Yes, it’s a bit of one.
The DoctoRx-planation is that unlike in the 1950s and 1960s, when younger and middle-aged individuals did a great deal of America’s investing, nowadays the investable wealth is largely in hands of the more geriatric set. They (we) want safety of principal. And, in the world of ZIRP we want to nail down some yield. And compared with the 2.7% yield on a major REIT such as Simon Property Group (SPG), which must by law pay out at least 90% of its earnings as dividends, the 3.9% current yield on utilities, which have a high but lower payout ratio than REITs, looks quite the bargain.
Also interesting is to compare the returns since 2001 from a plain vanilla long-term tax-exempt bond fund with the SPY (identical over that time frame). LINK
Basically they have been same, except the muni fund has been vastly stabler in price and has had a higher gross yield, plus it’s been exempt from taxes.
In other words, who needs low-yielding stocks with no security of principal?
Any public equity you buy is pre-owned, in which the seller may well be an institution that knows much more about the stock it is selling to you than you do; or it is an IPO (or the occasional secondary offering). For which, see FB.

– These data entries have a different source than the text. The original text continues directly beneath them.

-- ==== Sys2Proof/Machine/Processor.lean ====
section
/-! DEFINITION. The Processor's loop (spec 45_processor_loop.md R126, R127, R131): one iteration, the guard, and
what a machine that is not running does. -/

namespace Sys2Proof.Machine

/-- Decode and execute (R126): an illegal byte raises `UnknownOpcode` after the fetch increment and before any
stack access (30_encoding.md R68). -/
def decodeAndExecute (opcode : Byte) (s : State) : Host.Outcome State Fault Refusal :=
  match decode opcode with
  | .error .unknownOpcode => .next (takeFault .unknownOpcode s)
  | .ok i => exec i s

/-- The loop of a RUNNING machine (R127): an iteration while the guard is true, else normal termination. -/
def loopStep (s : State) : Host.Outcome State Fault Refusal :=
  match fetch s with
  | none => .next (s.withRunState .halted)
  | some (opcode, s') => decodeAndExecute opcode s'

/-- One step of the machine when no host event arrives (R131): a RUNNING machine takes its loop's next step;
an idle or an ended one stays as it is until the host acts (60_exceptions.md R172; log 6). -/
def processorStep (s : State) : Host.Outcome State Fault Refusal :=
  match s.runState with
  | .unloaded => .next s
  | .ready => .next s
  | .running => loopStep s
  | .halted => .next s
  | .faulted => .next s

/-- A state whose next step fetches the byte `b`: `b` stands at `IP`, the code counts as loaded and the run as
under way. Where `IP` lies past the end of the code the gap is filled with zeros (log 12). -/
def placeInstruction (s : State) (b : Byte) : State :=
  { s with
    code := s.code.take s.ip ++ List.replicate (s.ip - s.code.length) 0 ++ [b] ++ s.code.drop (s.ip + 1)
    codeSet := true
    runState := .running }

end Sys2Proof.Machine
end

Thus it remains my contention that for the market as a whole, there will be the same sort of tendency amongst investors that there was after the Hoover period. Stocks will just have to prove themselves. We understand that the Great Recession was, well, great. But the idea that a truly mild recession as occurred in 2001 could be associated with a massive stock crash, and that a recovery year the next year could also be a big down year in stocks– and that the bottom of the big down recovery year would be undercut 6-7 years later, rankles a lot of people. Besides not being all so well off generationally, trust me, younger people today are a bit afraid of stocks. Many of them just see them as a scam and not worth the trouble and risk.

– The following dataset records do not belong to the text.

-- ==== Sys2Proof/Machine/Ports.lean ====
section
/-! DEFINITION. The port-level rendering of spec 46_external_interfaces.md R148: every port of its table, by name,
the handshakes between them, and one cycle of a machine whose environment is its pins. The ports are the spec's
own and without timing; what their table leaves open is log 14. No instruction depends on this file. -/

namespace Sys2Proof.Machine

/-! ### The pins -/

/-- The input pins of the load handshake, one beat of the load burst. -/
structure LoadBeat where
  /-- `load_valid`: the host presents a beat. -/
  valid : Bool
  /-- `load_data`: the code byte; without meaning on an empty beat. -/
  data : Byte
  /-- `load_last`: the last byte of the burst, at which the load takes effect. -/
  last : Bool
  /-- `load_empty`: a load of the empty sequence, one beat that carries no data byte and is also the last. -/
  empty : Bool
  deriving DecidableEq, Repr

/-- All input pins, as they stand in one cycle. -/
structure PortInputs where
  /-- `rst`: all state takes its reset value (70_reset_and_hazards.md R181). -/
  rst : Bool
  /-- `load_valid`, `load_data`, `load_last`, `load_empty`. -/
  load : LoadBeat
  /-- `run`: the start command. -/
  run : Bool
  /-- `in_valid`: the environment presents an input byte. -/
  inValid : Bool
  /-- `in_data`: the input byte. -/
  inData : Byte
  /-- `in_eos`: the input stream has ended, no further byte will come. -/
  inEos : Bool
  /-- `out_ready`: the environment accepts an output value. -/
  outReady : Bool
  /-- `dbg_addr`: the offset the code view shows. -/
  dbgAddr : Nat
  /-- `dbg_sidx`: the stack position the final-state view shows. -/
  dbgSidx : Nat
  deriving DecidableEq, Repr

/-- The machine behind its ports: the CORE and what the load port holds between two beats. -/
structure PortState where
  /-- The CORE. The input stream in it is what the pins last showed. -/
  core : State
  /-- The bytes of a load burst whose last beat has not come. -/
  burst : List Byte
  /-- Whether the last load to take effect was refused; reset clears it (log 14). -/
  loadErr : Bool
  deriving DecidableEq, Repr

/-! ### The instruction at the ports -/

/-- The instruction a RUNNING machine executes next, if the guard is true and its byte is legal. -/
def currentInstr (s : State) : Option Instr :=
  match s.runState, codeAt s s.ip with
  | .running, some opcode =>
    match decode opcode with
    | .ok i => some i
    | .error _ => none
  | _, _ => none

/-- A read instruction is blocked: `IN` has neither a byte nor an end (42_io.md R93). -/
def readWaiting (s : State) : Bool :=
  currentInstr s == some .read && s.input.isEmpty && !s.inputEnded

/-! ### The output pins

Each is a function of the state at the start of the cycle and of `rst`: while `rst` is raised no handshake is ready
and no value is presented, since the cycle is the reset alone (log 14). -/

/-- `load_ready`: the load port takes a beat in every state, since a load is answered in every state, accepted or
refused (R141, log 14). -/
def portLoadReady (p : PortInputs) : Bool := !p.rst

/-- `load_err`: the load was refused with `MemoryPermissionsError`. -/
def portLoadErr (reply : HostReply) : Bool :=
  match reply with
  | .loadRefused _ => true
  | .done => false

/-- `in_ready`: raised only while a read instruction waits for its byte. It does not look at `in_valid`. -/
def portInReady (p : PortInputs) (s : State) : Bool := !p.rst && currentInstr s == some .read

/-- `out_valid` and `out_data`: the value a write instruction presents. -/
def portOut (p : PortInputs) (s : State) : Option Byte :=
  if p.rst = false ∧ currentInstr s = some .write then s.stack.head? else none

/-- `out_valid`: raised only while a write instruction presents its value. -/
def portOutValid (p : PortInputs) (s : State) : Bool := (portOut p s).isSome

/-- All output pins. -/
structure PortOutputs where
  /-- `load_ready`. -/
  loadReady : Bool
  /-- `load_err`. -/
  loadErr : Bool
  /-- `state`: `RUN_STATE` in the encoding of 10_state.md R28. -/
  state : BitVec 3
  /-- `fault`: `FAULT` in the encoding of 60_exceptions.md R155. -/
  fault : BitVec 4
  /-- `in_ready`. -/
  inReady : Bool
  /-- `out_valid`. -/
  outValid : Bool
  /-- `out_data`, while `out_valid` is raised. -/
  outData : Option Byte
  /-- `dbg_code = CODE[dbg_addr]`, where that offset exists. -/
  dbgCode : Except Fault Byte
  /-- `dbg_ip`. -/
  dbgIp : Nat
  /-- `dbg_size`. -/
  dbgSize : Nat
  /-- `dbg_sdata = STACK[dbg_sidx]`, where that position exists. -/
  dbgSdata : Except Fault Byte

/-- The output pins of a cycle that begins in `q`; those of the final-state view are the host's `n`-th reads (R147, log 9). -/
def portOutputs (n : Nat) (p : PortInputs) (q : PortState) : PortOutputs where
  loadReady := portLoadReady p
  loadErr := q.loadErr
  state := observeRunState n q.core
  fault := observeFault n q.core
  inReady := portInReady p q.core
  outValid := portOutValid p q.core
  outData := portOut p q.core
  dbgCode := codeView p.dbgAddr q.core
  dbgIp := observeIP n q.core
  dbgSize := observeSize n q.core
  dbgSdata := observeElement n p.dbgSidx q.core

/-! ### The handshakes -/

/-- The load of a complete burst: one load, atomic at the last beat. -/
def portLoad (bytes : List Byte) (q : PortState) : Host.Outcome PortState Fault Refusal :=
  match hostLoad bytes q.core with
  | .next (reply, s) => .next { core := s, burst := [], loadErr := portLoadErr reply }
  | .fault f => .fault f
  | .refused r => .refused r

/-- What a beat that is taken does: the load takes effect at the last beat and before that not at all; an empty beat
inside a burst has no meaning (log 14). -/
def takeBeat (beat : LoadBeat) (q : PortState) : Host.Outcome PortState Fault Refusal :=
  if beat.empty then
    if q.burst.isEmpty then portLoad [] q else .refused .emptyBeatInBurst
  else if beat.last then portLoad (q.burst ++ [beat.data]) q
  else .next { q with burst := q.burst ++ [beat.data] }

/-- The load handshake: a beat is taken when `load_valid` and `load_ready` are both 1. -/
def portBeat (p : PortInputs) (q : PortState) : Host.Outcome PortState Fault Refusal :=
  if p.load.valid && portLoadReady p then takeBeat p.load q else .next q

/-- The bytes the pins offer: one while `in_valid` is 1. -/
def offeredInput (p : PortInputs) : List Byte := if p.inValid then [p.inData] else []

/-- The machine with the input stream the pins show. -/
def offerInput (p : PortInputs) (s : State) : State :=
  { s with input := offeredInput p, inputEnded := p.inEos }

/-- The Processor's step at the ports. The offered byte is consumed when `in_valid` and `in_ready` are both 1; a
write whose value is not accepted waits, and no state of the CORE changes (42_io.md R93). -/
def portStep (p : PortInputs) (s : State) : Host.Outcome State Fault Refusal :=
  if portOutValid p s && !p.outReady then .next (offerInput p s) else step (offerInput p s)

/-- The `run` pin. -/
def portRun (p : PortInputs) (s : State) : State := if p.run then hostRun s else s

/-- One cycle: `rst` alone if it is raised, else the Processor's step, a load beat and the `run` command, in this order
(log 14). The step comes first, so that it runs the instruction the output pins of the cycle show, and a run that the
cycle starts takes its first step in the next one. -/
def portCycle (p : PortInputs) (q : PortState) : Host.Outcome PortState Fault Refusal :=
  if p.rst then .next { core := offerInput p (hostReset q.core), burst := [], loadErr := false }
  else
    match portStep p q.core with
    | .fault f => .fault f
    | .refused r => .refused r
    | .next s =>
      match portBeat p { q with core := s } with
      | .fault f => .fault f
      | .refused r => .refused r
      | .next q' => .next { q' with core := portRun p q'.core }

end Sys2Proof.Machine
end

Now, this sort of thinking has already created some decent stock market buys. But I only see the best of them as good but not compelling. I am long lots of utilities in my personal and managed accounts (including XLU), as well as munis. I have no idea what the twists and turns of our highly leveraged economic system will do. Worse, I have no confidence that a strong economic year will be followed by another strong one. Or, vice versa. When I can see a 30%+ one-year return in Con Ed simply by a yield reversion to 3% simply to justify its yield relationship with Treasurys and munis, why do I need to take a greater risk with tech or what-not? Basically, Con Ed (for example, and I am long the stock) has enough risk. There is operational risk and of course interest rate risk, plus general stock market risk. For example, the stock fell a great deal in price during the meltdown a few years ago, which Treasurys rose in price.
Despite the modest drop recently in the stock averages, I continue to fail to see the margin of safety to tempt me into much in the way of “gr0wthy” stuff. Not that they’re not going higher- I think they trend higher over time. But my level of confidence is low in any such prediction.

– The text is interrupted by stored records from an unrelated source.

-- ==== Sys2Proof/Tests/Slice0.lean ====
section
/-! SUPPORT. The model's own tests: the ill-formed terms WellFormed refuses, the bytes of spec 30_encoding.md written
out bit by bit, at most two vectors of spec 95_test_vectors.md for each instruction, the host interface, and for each
statement of Certificates/Slice0/Obligations.lean concrete values that meet its hypotheses, clause by clause. -/

namespace Sys2Proof.Tests

open Sys2Proof Sys2Proof.Machine

/-! ### Helpers -/

/-- A RUNNING machine with this code and stack, at its first byte. -/
def machine (code stack : List Byte) : State :=
  { State.reset with code := code, codeSet := true, stack := stack, runState := .running }

/-- The same at another instruction pointer. -/
def machineAt (ip : Nat) (code stack : List Byte) : State := { machine code stack with ip := ip }

/-- A machine whose stack holds at most `m` elements. -/
def limited (m : Nat) (s : State) : State := { s with cfg := { stackMax := some m, codeMax := none } }

/-- The stack, `IP` and `FAULT` of a next state. -/
def after : Host.Outcome State Fault Refusal → Option (List Byte × Nat × Option FaultKind)
  | .next s => some (s.stack, s.ip, s.fault)
  | .fault _ => none
  | .refused _ => none

/-- The state after an event, if it was taken or refused with a reply. -/
def answered : HostAnswer → Option (HostReply × State)
  | .next p => some p
  | .fault _ => none
  | .refused _ => none

/-! ### WellFormed: an ill-formed term for each check -/

/-- Index 0 of swap has no byte of its own: `0x20` is pop (R64, R73). -/
theorem test_swap0_is_ill_formed : (Instr.swap 0).wellFormed = false := by decide

/-- Offset 63 of load has no byte: `0x7F` is illegal (R64, R73). -/
theorem test_load63_is_ill_formed : (Instr.load 63).wellFormed = false := by decide

/-! ### Decoding: words written out from R61, R63 and R64 -/

theorem test_decode_arithmetic :
    decode 0b00000000 = .ok .add ∧ decode 0b00000001 = .ok .subtract ∧
    decode 0b00000010 = .ok .divide ∧ decode 0b00000011 = .ok .multiply := by decide

theorem test_decode_io : decode 0b00001000 = .ok .read ∧ decode 0b00001001 = .ok .write := by decide

theorem test_decode_control :
    decode 0b00010000 = .ok .jump ∧ decode 0b00010001 = .ok .call ∧ decode 0b00010010 = .ok .ret ∧
    decode 0b00010100 = .ok .cje ∧ decode 0b00011000 = .ok .jse := by decide

/-- `0x20` is pop, not swap with index 0 (vector E21). -/
theorem test_decode_pop_before_swap : decode 0b00100000 = .ok .pop := by decide

/-- `001iiiii`, `01ffffff`, `1vvvvvvv` at both ends of each range (vectors E22 to E31). -/
theorem test_decode_ranges :
    decode 0b00100001 = .ok (.swap 0b00001) ∧ decode 0b00111111 = .ok (.swap 0b11111) ∧
    decode 0b01000000 = .ok (.load 0b000000) ∧ decode 0b01111110 = .ok (.load 0b111110) ∧
    decode 0b10000000 = .ok (.push 0b0000000) ∧ decode 0b11111111 = .ok (.push 0b1111111) := by decide

/-- `0x7F` is not load with offset 63 (vector E27). -/
theorem test_decode_7F_is_illegal : decode 0b01111111 = .error .unknownOpcode := by decide

/-- The encoder writes the bytes of R73. -/
theorem test_encode : encode .cje = 0x14 ∧ encode (.swap 1) = 0x21 ∧ encode (.load 2) = 0x42 ∧
    encode (.push 5) = 0x85 := by decide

Yours truly is not unique. This sort of thinking is turning plain vanilla utilities in the new momentum stocks.
Who could have imagined this back in the go-go ’90s?
Meanwhile, the utilities index tends to go lately on the risk-on days, such as the last two days, and hold steady on the risk-off days, such as many other days plus the last hour of today’s (Thursday’s) trading.
That sort of price action is about as good as you can ever ask for.